Creating a virtual 6 node HA Kubernetes cluster with Cilium using VMware – part 2

In part 1 we setup 6 Ubuntu Server VMs (using VMware ESXI) all available on the host network. In this part we are going to take those 6 VMs and install Kubernetes with Cilium CNI. Our Kubernetes setup will have 3 master nodes (control plane) and 3 worker nodes, making it a highly available cluster. The astute reader will point out that all of the VMs are running on a single host so making this cluster HA is kind of pointless. Yes to a point I would agree with you, but making the cluster HA is better for two reasons, firstly, it will enable zero downtime upgrades to the control plane and secondly it gives us experience in making a HA cluster which for a production use cases we would want to do.
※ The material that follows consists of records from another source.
/-- R54: a canonical record with an error status has nothing but the status. -/
theorem eq_specError_of_status_ne_zero {r : Rsp} (h : r.Canonical) (hstatus : r.status ≠ 0) :
    r = specError r.status := by
  obtain ⟨hframe, hhit, hval⟩ := h.errorKind hstatus
  obtain ⟨hid, hbus, hdlc⟩ := h.otherKinds hframe
  have hqual := h.qualZero
  have hdata : r.data = padPayload [] := by
    apply Vector.ext
    intro i hi
    exact (data_eq_zero_of_dlc_eq_zero h hdlc ⟨i, hi⟩).trans (padPayload_nil_getElem ⟨i, hi⟩).symm
  cases r
  simp only at hframe hhit hval hid hbus hdlc hqual hdata
  subst hframe hhit hval hid hbus hdlc hqual hdata
  rfl

/-- Settles O40: the record is `wordRecord` of the word and `ACC`, and its unused fields are 0 because it is
canonical. -/
theorem acceptedWordWritesWholeResponse : Obligations.AcceptedWordWritesWholeResponse := by
  intro w s s' hacc
  have hcanon := wordRecord_canonical w s.acc
  refine ⟨_, _, execute_eq w s, execute_eq w s', ?_, ?_, hcanon.qualZero, ?_, ?_, ?_⟩
  · exact congrArg (wordRecord w) hacc
  · exact congrArg (wordAcc w) hacc
  · intro hframe
    obtain ⟨hstatus, hhit, hval, _⟩ := hcanon.frameKind hframe
    exact ⟨hstatus, hhit, hval⟩
  · intro hframe
    obtain ⟨hid, hbus, hdlc⟩ := hcanon.otherKinds hframe
    exact ⟨hid, hbus, hdlc, data_eq_zero_of_dlc_eq_zero hcanon hdlc⟩
  · exact eq_specError_of_status_ne_zero hcanon

/-! ## `ACC` -/

/-- R15: a word that changes `ACC` is a CKINIT or a CKADD. -/
theorem decode_of_wordAcc_ne {w : Word} {acc : Byte} (h : wordAcc w acc ≠ acc) :
    (∃ id, decode w = .ok (.ckinit id)) ∨ ∃ b, decode w = .ok (.ckadd b) := by
  unfold wordAcc at h
  cases hw : decode w with
  | error e => exact absurd (by rw [hw]) h
  | ok i =>
    rw [hw] at h
    cases i with
    | ckinit id => exact .inl ⟨id, rfl⟩
    | ckadd b => exact .inr ⟨b, rfl⟩
    | steer en torque ctr => exact absurd rfl h
    | epb ctr => exact absurd rfl h
    | stalk st ctr => exact absurd rfl h
    | obscks key ctr => exact absurd rfl h

theorem accepts_iff (p : Pins) (s : State) :
    accepts p s = true ↔ p.cmdValid = true ∧ s.pend = false ∧ p.rst = false := by
  simp [accepts, cmdReady]

theorem takes_iff (p : Pins) (s : State) :
    takes p s = true ↔ s.pend = true ∧ p.rspReady = true ∧ p.rst = false := by
  simp [takes, rspValid, and_assoc]

/-- Settles O37: of the edges without reset only an accepting one touches `ACC`, and that by `wordAcc`. -/
theorem accumulatorWrittenOnlyByChecksumCommands : Obligations.AccumulatorWrittenOnlyByChecksumCommands := by
  intro s
  obtain ⟨hrst, h⟩ | ⟨_, _, _, h⟩ | ⟨_, _, _, h⟩ | ⟨hrst, hpend, hvalid, h⟩ | ⟨_, _, _, h⟩ := step_cases s
  · exact ⟨_, h, fun _ => .inl hrst⟩
  · exact ⟨_, h, fun hne => absurd (consumePins_acc s) hne⟩
  · exact ⟨_, h, fun hne => absurd (consumePins_acc s) hne⟩
  · refine ⟨_, h.trans (execute_eq _ _), fun hne => .inr ⟨(accepts_iff _ _).mpr ⟨hvalid, hpend, hrst⟩, ?_⟩⟩
    rw [consumePins_acc] at hne
    exact decode_of_wordAcc_ne hne
  · exact ⟨_, h, fun hne => absurd (consumePins_acc s) hne⟩

/-! ## `PEND` -/

/-- Settles O38: the guards of each of the five cases of an edge decide which clauses speak of it. -/
theorem pendingBitFollowsHandshake : Obligations.PendingBitFollowsHandshake := by
  refine ⟨rfl, fun s => ?_⟩
  simp only [← Bool.not_eq_true, accepts_iff, takes_iff]
  obtain ⟨hrst, h⟩ | ⟨hrst, hpend, hready, h⟩ | ⟨hrst, hpend, hready, h⟩ | ⟨hrst, hpend, hvalid, h⟩ |
    ⟨hrst, hpend, hvalid, h⟩ := step_cases s
  · exact ⟨_, h, by simp [hrst]⟩
  · exact ⟨_, h, by simp [hrst, hpend, hready]⟩
  · exact ⟨_, h, by simp [hrst, hpend, hready]⟩
  · exact ⟨_, h.trans (execute_eq _ _), by simp [hrst, hpend, hvalid]⟩
  · exact ⟨_, h, by simp [hrst, hpend, hvalid]⟩

/-! ## The output ports -/

/-- A field of `n` bits stands at bit `lo` of a vector whose bits from `lo` on are the field's. -/
theorem extractLsb'_eq_of_getLsbD {m n : Nat} {x : BitVec m} {y : BitVec n} {lo : Nat}
    (h : ∀ j < n, x.getLsbD (lo + j) = y.getLsbD j) : x.extractLsb' lo n = y := by
  apply BitVec.eq_of_getLsbD_eq
  intro j hj
  rw [BitVec.getLsbD_extractLsb', h j hj]
  simp [hj]

/-- Settles O49: the ports are their definitions, and each field is read off the bits of `pack(RSP)`. -/
theorem outputPortsShowState : Obligations.OutputPortsShowState := by
  refine ⟨fun rst s => ⟨by simp [cmdReady], rfl, rfl⟩, fun r => ?_⟩
  and_intros
  all_goals
    apply extractLsb'_eq_of_getLsbD
    intro j hj
    simp (disch := omega) only [packRsp_getLsbD, ↓if_pos, ↓if_neg, Nat.add_sub_cancel_left, Nat.zero_add]

end Sys2Proof.Proofs
end

section
/-! The family of spec/20_memory.md: the torque's bytes in a payload (R32), and runs of edges against the transactions
they carry out (R38). -/

namespace Sys2Proof.Proofs

open Sys2Proof.Machine Sys2Proof.Laws Sys2Proof.Spec

/-! ## The torque in the payload -/

/-- R32: the high byte followed by the low byte is the torque. -/
theorem torqueHigh_append_torqueLow (torque : Half) : torqueHigh torque ++ torqueLow torque = torque := by
  have h := BitVec.extractLsb'_append_extractLsb'_eq_extractLsb' (x := torque) (start₁ := 0) (len₁ := 8)
    (start₂ := 8) (len₂ := 8) rfl
  exact h.trans BitVec.extractLsb'_eq_self

/-- Settles O28: the first two payload bytes of STEER are the torque's high and low byte. -/
theorem torqueIsBigEndian : Obligations.TorqueIsBigEndian :=
  fun en torque ctr s => ⟨_, exec_eq (.steer en torque ctr) s, rfl, rfl,
    congrArg BitVec.toInt (torqueHigh_append_torqueLow torque)⟩

/-! ## A sequence of accepted words, as a function of `ACC` -/

/-- `ACC` after a sequence of accepted words. -/
def accAfterWords (ws : List Word) (acc : Byte) : Byte :=
  ws.foldl (fun a w => wordAcc w a) acc

/-- The records a sequence of accepted words is answered with, given `ACC` before it. -/
def recordsOfWords : List Word → Byte → List Rsp
  | [], _ => []
  | w :: ws, acc => wordRecord w acc :: recordsOfWords ws (wordAcc w acc)

@[simp] theorem accAfterWords_nil (acc : Byte) : accAfterWords [] acc = acc := rfl
@[simp] theorem accAfterWords_singleton (w : Word) (acc : Byte) : accAfterWords [w] acc = wordAcc w acc := rfl
@[simp] theorem recordsOfWords_nil (acc : Byte) : recordsOfWords [] acc = [] := rfl
@[simp] theorem recordsOfWords_singleton (w : Word) (acc : Byte) : recordsOfWords [w] acc = [wordRecord w acc] := rfl

theorem accAfterWords_append (ws vs : List Word) (acc : Byte) :
    accAfterWords (ws ++ vs) acc = accAfterWords vs (accAfterWords ws acc) :=
  List.foldl_append

theorem recordsOfWords_append (ws vs : List Word) (acc : Byte) :
    recordsOfWords (ws ++ vs) acc = recordsOfWords ws acc ++ recordsOfWords vs (accAfterWords ws acc) := by
  induction ws generalizing acc with
  | nil => rfl
  | cons w ws ih => exact congrArg (wordRecord w acc :: ·) (ih (wordAcc w acc))

/-- What `Execute` along a sequence of words makes of `ACC` depends on the words and `ACC` alone. -/
theorem executeAll_acc (ws : List Word) (s : State) :
    ∃ u, executeAll ws s = .next u ∧ u.acc = accAfterWords ws s.acc := by
  induction ws generalizing s with
  | nil => exact ⟨s, rfl, rfl⟩
  | cons w ws ih =>
    simp only [executeAll, execute_eq]
    exact ih _

/-- So do its responses (R26). -/
theorem responses_eq_recordsOfWords (ws : List Word) (s : State) : responses ws s = recordsOfWords ws s.acc := by
  induction ws generalizing s with
  | nil => rfl
  | cons w ws ih =>
    simp only [responses, execute_eq, recordsOfWords, ih]

/-! ## One edge without reset -/

/-- The word accepted at the next edge, if there is one. -/
def acceptedAtEdge (s : State) : List Word :=
  if accepts (samplePins s) s then [(samplePins s).cmdData] else []

/-- The response taken at the next edge, if there is one. -/
def takenAtEdge (s : State) : List Rsp :=
  if takes (samplePins s) s then [s.rsp] else []

theorem acceptedWords_succ {n : Nat} {s t : State} (h : step s = .next t) :
    acceptedWords (n + 1) s = acceptedAtEdge s ++ acceptedWords n t := by
  simp only [acceptedWords, acceptedAtEdge, h]

theorem takenRecords_succ {n : Nat} {s t : State} (h : step s = .next t) :
    takenRecords (n + 1) s = takenAtEdge s ++ takenRecords n t := by
  simp only [takenRecords, takenAtEdge, h]

@[simp] theorem heldRecord_of_pend {s : State} (h : s.pend = true) : heldRecord s = [s.rsp] := by
  simp only [heldRecord, rspValid, h, if_true]

@[simp] theorem heldRecord_of_not_pend {s : State} (h : s.pend = false) : heldRecord s = [] := by
  simp [heldRecord, rspValid, h]

/-- R38 at one edge: what is taken, then held after it, is what was held before it, then the record of the word accepted
at it. -/
theorem step_refines {s : State} (hrst : (samplePins s).rst = false) :
    ∃ t, step s = .next t ∧ t.acc = accAfterWords (acceptedAtEdge s) s.acc ∧
      takenAtEdge s ++ heldRecord t = heldRecord s ++ recordsOfWords (acceptedAtEdge s) s.acc := by
  simp only [acceptedAtEdge, takenAtEdge, accepts_iff, takes_iff]
  obtain ⟨h1, _⟩ | ⟨_, hpend, hready, h⟩ | ⟨_, hpend, hready, h⟩ | ⟨_, hpend, hvalid, h⟩ | ⟨_, hpend, hvalid, h⟩ :=
    step_cases s
  · exact absurd (hrst.symm.trans h1) (by decide)
  · exact ⟨_, h, by simp [hrst, hpend, hready]⟩
  · exact ⟨_, h, by simp [hrst, hpend, hready]⟩
  · exact ⟨_, h.trans (execute_eq _ _), by simp [hrst, hpend, hvalid]⟩
  · exact ⟨_, h, by simp [hrst, hpend, hvalid]⟩

/-! ## Runs of edges -/

/-- R38 along a run: the edges carry out the transactions of the words they accept. -/
theorem run_refines {n : Nat} {s : State} (hfree : resetFree n s) :
    ∃ t, Host.Core.run Sys2Proof.core n s = .next t ∧ t.acc = accAfterWords (acceptedWords n s) s.acc ∧
      takenRecords n s ++ heldRecord t = heldRecord s ++ recordsOfWords (acceptedWords n s) s.acc := by
  induction n generalizing s with
  | zero => exact ⟨s, rfl, rfl, (List.append_nil _).symm⟩
  | succ n ih =>
    obtain ⟨hrst, hrest⟩ := hfree
    obtain ⟨u, hstep, hacc, hheld⟩ := step_refines hrst
    obtain ⟨t, hrun, hacc', hheld'⟩ := ih (hrest u hstep)
    rw [acceptedWords_succ hstep, takenRecords_succ hstep, accAfterWords_append, recordsOfWords_append, ← hacc]
    refine ⟨t, (run_succ hstep).trans hrun, hacc', ?_⟩
    rw [List.append_assoc, hheld', ← List.append_assoc, hheld, List.append_assoc]

/-- A reset edge discards the held response: it is not taken, and none is held after it (R101). -/
theorem step_reset_discards {s : State} (hrst : (samplePins s).rst = true) :
    ∃ t, step s = .next t ∧ takes (samplePins s) s = false ∧ heldRecord t = [] := by
  obtain ⟨_, h⟩ | ⟨h0, _⟩ | ⟨h0, _⟩ | ⟨h0, _⟩ | ⟨h0, _⟩ := step_cases s
  · exact ⟨_, h, by simp [takes, hrst], rfl⟩
  all_goals exact absurd (h0.symm.trans hrst) (by decide)

/-- Settles O46: a reset-free run refines the transactions of its accepted words, of which `ACC` and the responses are
functions. -/
theorem edgesRefineTransactions : Obligations.EdgesRefineTransactions := by
  refine ⟨fun n s hfree => ?_, fun s => step_reset_discards⟩
  obtain ⟨t, hrun, hacc, hheld⟩ := run_refines hfree
  obtain ⟨u, hexec, hacc'⟩ := executeAll_acc (acceptedWords n s) s
  rw [← responses_eq_recordsOfWords] at hheld
  exact ⟨t, u, hrun, hexec, hacc.trans hacc'.symm, responses_length _ _, hheld⟩

end Sys2Proof.Proofs
end

section
/-! The family of spec/30_encoding.md: the decoder against the encoder and the opcode map (R42 to R50), what STATUS and
FRAME say (R55), and the assembler (R57, R58). -/

namespace Sys2Proof.Proofs

open Sys2Proof.Machine Sys2Proof.Laws Sys2Proof.Spec

/-! ## Encoding and decoding -/

/-- The `OP` assigned to a command (R48). -/
def codeOf : Opcode → BitVec 4
  | .steer => 1
  | .epb => 2
  | .stalk => 3
  | .obscks => 4
  | .ckinit => 5
  | .ckadd => 6

theorem opcodeOf_eq_some_iff {code : BitVec 4} {op : Opcode} : opcodeOf code = some op ↔ code = codeOf op := by
  revert code
  cases op <;> decide

/-- When a word decodes, and to what: its `OP` is assigned and no must-be-0 bit is 1 (R92). -/
theorem decode_eq_ok_iff {w : Word} {i : Instr} :
    decode w = .ok i ↔ ∃ op, fieldOp w = codeOf op ∧ w &&& rsvMask op = 0 ∧ operandsOf op w = i := by
  simp only [← opcodeOf_eq_some_iff]
  cases hop : opcodeOf (fieldOp w) with
  | none => simp [decode_eq_illegal hop]
  | some op =>
    rw [decode_eq_of_opcode hop, ite_not]
    simp only [Option.some.injEq, exists_eq_left']
    split_ifs with hclear
    · simp only [Except.ok.injEq, hclear, true_and]
    · simp only [hclear, false_and]

/-- With `IMM16[15:6]` 0 nothing is lost by keeping the six bits of `stalk_state`. -/
theorem setWidth_state_of_high_zero {imm16 : Half} (h : imm16 &&& 0xFFC0 = 0) :
    (imm16.setWidth 6).setWidth 16 = imm16 := by
  have hmask : ∀ j < 16, 6 ≤ j → (0xFFC0 : Half).getLsbD j = true := by decide
  apply BitVec.eq_of_getLsbD_eq
  intro j hj
  rw [BitVec.getLsbD_setWidth, BitVec.getLsbD_setWidth]
  by_cases hlow : j < 6
  · simp [hj, hlow]
  · have hbit := congrArg (BitVec.getLsbD · j) h
    rw [BitVec.getLsbD_and, hmask j hj (by omega), Bool.and_true] at hbit
    simpa [hlow] using hbit.symm

/-- The fields that a command does not use are must-be-0 bits, so its operands hold all other bits of the word. -/
theorem encode_operandsOf {op : Opcode} {w : Word} (hop : fieldOp w = codeOf op) (hclear : w &&& rsvMask op = 0) :
    encode (operandsOf op w) = w := by
  rw [rsvMask_clear_iff] at hclear
  refine Eq.trans ?_ (packWord_fields w)
  rw [hop]
  cases op with
  | steer =>
    have he : BitVec.ofBool (fieldE w == 1) = fieldE w := ofBool_beq_one _
    simp only [operandsOf, encode, he, hclear, codeOf]
  | epb =>
    obtain ⟨he, hrsv, himm⟩ := hclear
    rw [he, hrsv, himm]
    rfl
  | stalk =>
    obtain ⟨he, hrsv, himm⟩ := hclear
    simp only [operandsOf, encode, state_field, setWidth_state_of_high_zero himm, he, hrsv, codeOf]
  | obscks =>
    obtain ⟨he, hrsv⟩ := hclear
    rw [he, hrsv]
    rfl
  | ckinit =>
    obtain ⟨he, hrsv, hctr⟩ := hclear
    rw [he, hrsv, hctr]
    rfl
  | ckadd =>
    obtain ⟨he, hrsv, himm⟩ := hclear
    rw [he, hrsv, himm]
    rfl

/-- Settles O6: the round trip from the instruction. -/
theorem decodeOfEncodeIsInstruction : Obligations.DecodeOfEncodeIsInstruction :=
  fun i _ => decode_encode i

/-- Settles O7: the round trip from the word, by the operands of its opcode. -/
theorem encodeOfDecodeIsWord : Obligations.EncodeOfDecodeIsWord := by
  intro w i h
  obtain ⟨op, hop, hclear, rfl⟩ := decode_eq_ok_iff.mp h
  exact encode_operandsOf hop hclear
To setup Kubernetes I have decided to go with kubeadm. I know this is cheating a tiny bit versus installing all of the components ourselves, but even though kubeadm does a bit of heavy lifting for us, we will still need to understand a bit about what is going on to get the cluster working.

The instructions I’m going to be following can be found on the kubeadm site. I’m going to talk through the salient points here as I had to add a few workarounds to get the cluster running. First step is to install kubeadm on every node (it would’ve been better to have included this in our first VM that we cloned as it would’ve saved some time but you live and learn). To install kubeadm:

sudo apt-get update
sudo apt-get install -y apt-transport-https ca-certificates curl
sudo curl -fsSLo /usr/share/keyrings/kubernetes-archive-keyring.gpg https://packages.cloud.google.com/apt/doc/apt-key.gpg
echo "deb [signed-by=/usr/share/keyrings/kubernetes-archive-keyring.gpg] https://apt.kubernetes.io/ kubernetes-xenial main" | sudo tee /etc/apt/sources.list.d/kubernetes.list
sudo apt-get update
sudo apt-get install -y kubelet kubeadm kubectl
sudo apt-mark hold kubelet kubeadm kubectl

Once kubeadm is install we can run the following command on master01 to initailise the master node: `

kubeadm init --control-plane-endpoint=skycluster --pod-network-cidr=10.10.0.0/16 --skip-phases=addon/kube-proxy

The above command sets the control-plane endpoint as is recommended by kubeadm if you want to setup a HA cluster. For now skycluster is just a hosts entry that points to master01‘s IP. I have added this entry to every machine in our setup. We are setting the skip-phase kube-proxy flag because I am planning on using Cilium as a CNI. Cilium uses eBPF to super power your cluster and provides the kube-proxy functionality by using eBPF instead of iptables. I recently interviewed Dan Wendlandt the CEO of Isovalent who are the company behind Cilium in the Form3 .tech podcast, an episode well worth listening to!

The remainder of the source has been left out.